The results of cluster detection in the medical image are in Fig. 8 for Ir-Bell scan. The regions of detected clusters by the Ir-Bell scan algorithm are very similar to the locations of the clusters detected by Popescu and Lewitt [37]. However, our algorithm is capable of providing more details in the shape of the clusters, avoiding over or under detection of the clusters areas. It should be noted that by applying Ir-Binomial and Ir-Poisson scans, similar results are obtained. In Fig. 9, a part of the image is selected and magnified to see the same performance of Ir-Bell, Ir-Poisson, and Ir-Binomial more clearly. They perform equally for different scanning methods.

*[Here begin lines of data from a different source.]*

theorem Effect.advance {l : List Addr} {c : List Part} {s t : State} (h : Effect l c s t) (n : Nat) :
    Effect l ([.pc] ++ c) s (t.advance n) := h.mark (advance_effect t n) (fun _ _ => rfl) fun _ => rfl

theorem stay_effect (s : State) (n : Nat) : Effect [] [] s (s.stay n) :=
  .ofUnbanked (stay_keeps s n) rfl rfl rfl fun p _ => by cases p <;> rfl

theorem Effect.draws {l : List Addr} {c : List Part} {s t : State} (h : Effect l c s t) (n : Nat) :
    Effect l c s { t with draws := n } :=
  { h with
    keeps := by simpa using h.keeps.trans (draws_keeps t n)
    kept := fun p hp => by cases p <;> exact h.kept _ hp
    otherBank := h.otherBank
    windows := h.windows }

theorem draws_effect (s : State) (n : Nat) : Effect [] [] s { s with draws := n } :=
  .ofUnbanked (draws_keeps s n) rfl rfl rfl fun p _ => by cases p <;> rfl

theorem waiting_effect (s : State) (w : Bool) : Effect [] [] s { s with waiting := w } :=
  .ofUnbanked ⟨fun _ _ => rfl, id, rfl, rfl, rfl, rfl, rfl, [], rfl⟩ rfl rfl rfl fun p _ => by cases p <;> rfl

theorem openIpl_effect (s : State) (n : Nat) : Effect [] [.iplOld] s (s.openIpl n) :=
  .ofUnbanked (openIpl_keeps s n) rfl rfl rfl fun p hp => by
    cases p with
    | iplOld => simp at hp
    | _ => rfl

theorem setSb_effect (s : State) (v : Word) : Effect [] (parts [.sb] []) s { s with sb := v } :=
  .ofUnbanked ⟨fun _ _ => rfl, id, rfl, rfl, rfl, rfl, rfl, [], rfl⟩ rfl rfl rfl fun p hp => by
    cases p with
    | reg n => cases n <;> simp_all [Part.kept, State.regIn, State.bankNo]
    | _ => rfl

theorem setIntb_effect (s : State) (v : Addr) : Effect [] (parts [.intb] []) s { s with intb := v } :=
  .ofUnbanked ⟨fun _ _ => rfl, id, rfl, rfl, rfl, rfl, rfl, [], rfl⟩ rfl rfl rfl fun p hp => by
    cases p with
    | reg n => cases n <;> simp_all [Part.kept, State.regIn, State.bankNo]
    | _ => rfl

theorem setIsp_effect (s : State) (v : Word) : Effect [] (parts [.isp] []) s { s with isp := v } :=
  .ofUnbanked ⟨fun _ _ => rfl, id, rfl, rfl, rfl, rfl, rfl, [], rfl⟩ rfl rfl rfl fun p hp => by
    cases p with
    | reg n => cases n <;> simp_all [Part.kept, State.regIn, State.bankNo]
    | _ => rfl

/-! Reads. -/

/-- What only touches memory and the sources changes no part. -/
theorem Touches.effect {l : List Addr} {s t : State} (h : Touches l s t)
    (hw : ∀ (k : Nat) (x : Source), s.sources[k]? = some x →
      ∃ y : Source, t.sources[k]? = some y ∧ Opened s.product.storeWindow l x y) : Effect l [] s t where
  keeps := h.keeps
  kept p _ := by rw [h.rest]; cases p <;> rfl
  otherBank := by rw [h.rest]; rfl
  windows := hw

theorem record_effect (d : Direction) (a : Addr) (n : Nat) (v : BitVec 32) (s : State) :
    Effect [] [] s (s.record d a n v) := (record_touches d a n v s).effect (windows_of_eq rfl)

/-- Clearing a request bit leaves level and windows. -/
theorem clearIrAt_source {k j : Nat} {l : List Source} {x : Source} (h : l[j]? = some x) :
    ∃ ir, (clearIrAt k l)[j]? = some { x with ir := ir } := by
  induction l generalizing k j with
  | nil => simp at h
  | cons z l ih =>
    cases k with
    | zero =>
      cases j with
      | zero => cases h; exact ⟨false, rfl⟩
      | succ j => exact ⟨x.ir, h⟩
    | succ k =>
      cases j with
      | zero => cases h; exact ⟨_, rfl⟩
      | succ j => exact ih h

/-- Raising a request bit leaves level and windows. -/
theorem raiseAt_source {a : Addr} {b : Bool} {j : Nat} {l : List Source} {x : Source} (h : l[j]? = some x) :
    ∃ ir, (raiseAt a b l)[j]? = some { x with ir := ir } := by
  induction l generalizing j with
  | nil => simp at h
  | cons z l ih =>
    unfold raiseAt
    split
    · cases j with
      | zero => cases h; exact ⟨_, rfl⟩
      | succ j => exact ⟨x.ir, h⟩
    · cases j with
      | zero => cases h; exact ⟨_, rfl⟩
      | succ j => exact ih h

/-- One byte read changes at most the request bit of a source. -/
theorem busRead_source {a : Addr} {s : State} {j : Nat} {x : Source} (h : s.sources[j]? = some x) :
    ∃ ir, (busRead a s).2.sources[j]? = some { x with ir := ir } := by
  simp only [busRead, clearBest]
  split
  · split
    · exact clearIrAt_source h
    · exact ⟨x.ir, h⟩
  · exact raiseAt_source h

theorem busRead_effect (a : Addr) (s : State) : Effect [] [] s (busRead a s).2 :=
  (busRead_touches a s).effect fun j x hx => by
    obtain ⟨ir, hy⟩ := busRead_source (a := a) hx
    exact ⟨_, hy, rfl, fun _ => ⟨rfl, rfl⟩, fun h => by simp at h⟩

theorem busReadWord_effect (a : Addr) (s : State) : Effect [] [] s (busReadWord a s).2 :=
  (busRead_effect a s).after (busRead_effect (a + 1) _)

theorem recordRead_effect {w : Nat} {a : Addr} {n : Nat} {s : State} {r : BitVec w × State}
    (h : Effect [] [] s r.2) : Effect [] [] s (recordRead a n r).2 := h.after (record_effect ..)

theorem readByte_effect (a : Addr) (s : State) : Effect [] [] s (readByte a s).2 :=
  recordRead_effect (busRead_effect a s)

theorem readWord_effect (a : Addr) (s : State) : Effect [] [] s (readWord a s).2 :=
  recordRead_effect (busReadWord_effect a s)

theorem read24_effect (a : Addr) (s : State) : Effect [] [] s (read24 a s).2 := by
  simp only [read24]
  exact recordRead_effect ((busReadWord_effect a s).after (busRead_effect (a + 2) _))

theorem read32_effect (a : Addr) (s : State) : Effect [] [] s (read32 a s).2 := by
  have h := (busReadWord_effect a s).after (busReadWord_effect (a + 2) _)
  simp only [read32, recordRead]
  exact h.after (record_effect ..)

theorem readMem_effect (z : Size) (a : Addr) (s : State) : Effect [] [] s (readMem z a s).2 := by
  cases z
  · exact readByte_effect a s
  · exact readWord_effect a s

theorem readLoc_effect (z : Size) (l : Loc) (s : State) : Effect [] [] s (readLoc z l s).2 := by
  cases l with
  | data r => cases z <;> exact Effect.refl s
  | addr a => cases z <;> exact Effect.refl s
  | mem a => cases z <;> exact readMem_effect _ a s

theorem pop8_effect (s : State) : Effect [] (parts [s.spName] []) s (pop8 s).2 :=
  (readByte_effect (near s.sp) s).after (setSp_effect (readByte (near s.sp) s).2 (s.sp + 1))

theorem pop16_effect (s : State) : Effect [] (parts [s.spName] []) s (pop16 s).2 :=
  (readWord_effect (near s.sp) s).after (setSp_effect (readWord (near s.sp) s).2 (s.sp + 2))

/-! Writes. -/

/-- A store opens a window on the source whose register it is, and leaves the others. -/
theorem storeIcr_opened (a : Addr) (v : Byte) (keep : Bool) (n : Nat) (x : Source) :
    Opened n [a] x (storeIcr a v keep n x) := by
  unfold storeIcr
  split
  · next h => exact ⟨rfl, fun h0 => by simp [h] at h0, fun _ => ⟨x.ir, rfl⟩⟩
  · next h => exact .refl (by simp [Ne.symm h])

theorem busWrite_leaves (k : StoreKind) (a : Addr) (v : Byte) (s : State) : Leaves [a] [] s (busWrite k a v s) := by
  unfold busWrite
  split
  · rintro _ ⟨⟩
  · split
    · rintro _ ⟨⟩
    · exact Effect.leaves ((stored_touches k a v s).effect fun j x hx =>
        ⟨_, by simp only [stored, List.getElem?_map, hx, Option.map_some]; rfl, storeIcr_opened ..⟩)

theorem busWriteWord_leaves (k : StoreKind) (a : Addr) (v : Word) (s : State) :
    Leaves [a, a + 1] [] s (busWriteWord k a v s) :=
  (busWrite_leaves k a _ s).then (m := [a + 1]) (d := []) (fun t _ _ => busWrite_leaves k (a + 1) _ t) (by simp)

theorem recordWrite_leaves {w : Nat} {l : List Addr} {c : List Part} {s : State} {r : Result} (a : Addr) (n : Nat)
    (v : BitVec w) (h : Leaves l c s r) (hb : .flag .b ∉ c) : Leaves l c s (recordWrite a n v r) := by
  simpa [recordWrite] using h.next (d := []) (fun t _ => record_effect .write a n (v.setWidth 32) t) hb

theorem writeByte_leaves (k : StoreKind) (a : Addr) (v : Byte) (s : State) : Leaves [a] [] s (writeByte k a v s) :=
  recordWrite_leaves a 1 v (busWrite_leaves k a v s) (by simp)

theorem writeWord_leaves (k : StoreKind) (a : Addr) (v : Word) (s : State) :
    Leaves [a, a + 1] [] s (writeWord k a v s) :=
  recordWrite_leaves a 2 v (busWriteWord_leaves k a v s) (by simp)

theorem write24_leaves (k : StoreKind) (a : Addr) (v : BitVec 24) (s : State) :
    Leaves [a, a + 1, a + 2] [] s (write24 k a v s) :=
  recordWrite_leaves a 3 v ((busWriteWord_leaves k a _ s).then (m := [a + 2]) (d := [])
    (fun t _ _ => busWrite_leaves k (a + 2) _ t) (by simp)) (by simp)

theorem write32_leaves (k : StoreKind) (a : Addr) (v : BitVec 32) (s : State) :
    Leaves [a, a + 1, a + 2, a + 2 + 1] [] s (write32 k a v s) :=
  recordWrite_leaves a 4 v ((busWriteWord_leaves k a _ s).then (m := [a + 2, a + 2 + 1]) (d := [])
    (fun t _ _ => busWriteWord_leaves k (a + 2) _ t) (by simp)) (by simp)

theorem writeMem_leaves (k : StoreKind) (z : Size) (a : Addr) (v : BitVec (Size.bits z)) (s : State) :
    Leaves (sizeAt z a) [] s (writeMem k z a v s) := by
  cases z
  · exact writeByte_leaves k a v s
  · exact writeWord_leaves k a v s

5.2 Execution Time for New Algorithms

According to Zhou et al. [25], 20, 000 random data sets are needed to find irregular shape clusters based on Monte-Carlo hypothesis testing. The scan process for this number of data sets is troublesome when the map is big. Hence the elimination of Monte-Carlo from irregular shape cluster detection can decrease detection time making the methodology better prepared for the real-life challenges of nowadays.

Algorithms 1 and 2 (Ir-Poisson and Ir-binomial respectively) in our paper are independent of the Monte-Carlo method. Therefore, we can compare the execution time to detect irregular shape clusters with and without Monte-Carlo hypothesis testing.

To this aim, we select just \(50\times 50\) pixels in the top left of the medical image. This partial area is selected because the traditional algorithms require 20, 000 iterations of Monte-Carlo and this study would be time-consuming for the whole image with 42, 025 pixels. The detected clusters by the different methods are shown in Fig. 9. As expected, all models return the same clusters for the fast and slow versions. Unlike Popescu and Lewitt [37], we do not have access to a cluster of high computational performance. Instead, we used our R [40] coding in a desktop computer core i5 with 4Gb of RAM and Windows 7. Under such a configuration, the Ir-Bell method takes about 8 h to scan the entire image.

Fig. 9
figure 9

From the left to the right: (1) Irregular shape clusters detected by the Ir-Bell model based on Monte-Carlo. (2) Irregular shape clusters detected by the Ir-Binomial model based on Monte-Carlo and without it. (3) Irregular shape clusters detected by the Ir-Poisson model with and without Monte-Carlo. The explored area is \(50\times 50\) pixels on the top left of medical image

The execution times and p values are in Table 1. First, it is important to emphasize that the p values returned by Monte-Carlo and theoretical are the same. Also, this table reveals the advantage of the elimination of the Monte-Carlo procedure in decreasing detection time which is decreased by an order of \(50\%\). All of our codes are performed in R and more improvement can be done in the execution time if a better implementation of the methods is explored.

Table 1 Execution time in minutes for detecting spatial clusters with and without the Monte-Carlo procedure

6 Conclusion

In this paper, we introduce new approaches to handle big maps in spatial clustering problems. To do this, three scan statistics are presented: Ir-Poisson scan, Ir-binomial scan (Sect. 3.1), and Ir-Bell scan (Sect. 3.2).

By our simulation studies, we show that the Ir-Bell scan statistic outperforms the traditional Poisson and binomial scan statistics in cluster detection when it is the true distribution.

We apply our methods to a medical image. The results verify the results of Popescu and Lewitt [37], however, provide more insights and richness in terms of interpretation, since the shape of the detect cluster are more precise. Moreover, using our naive R implementation, we show that, with the same results, the fast scan versions of the Ir-Poisson and Ir-binomial (Algorithms 1 and 2) perform at least two times faster than the traditional ones that rely on Monte-Carlo simulation.

Finally, as future work, we are interested in studying and extending these irregular shape cluster detection to their zero-inflated fast versions. Nowadays it is common to have data sets that are zero-inflated. Thus, zero-inflated methods have become relevant to provide more realistic, precise, and adequate analysis for the data.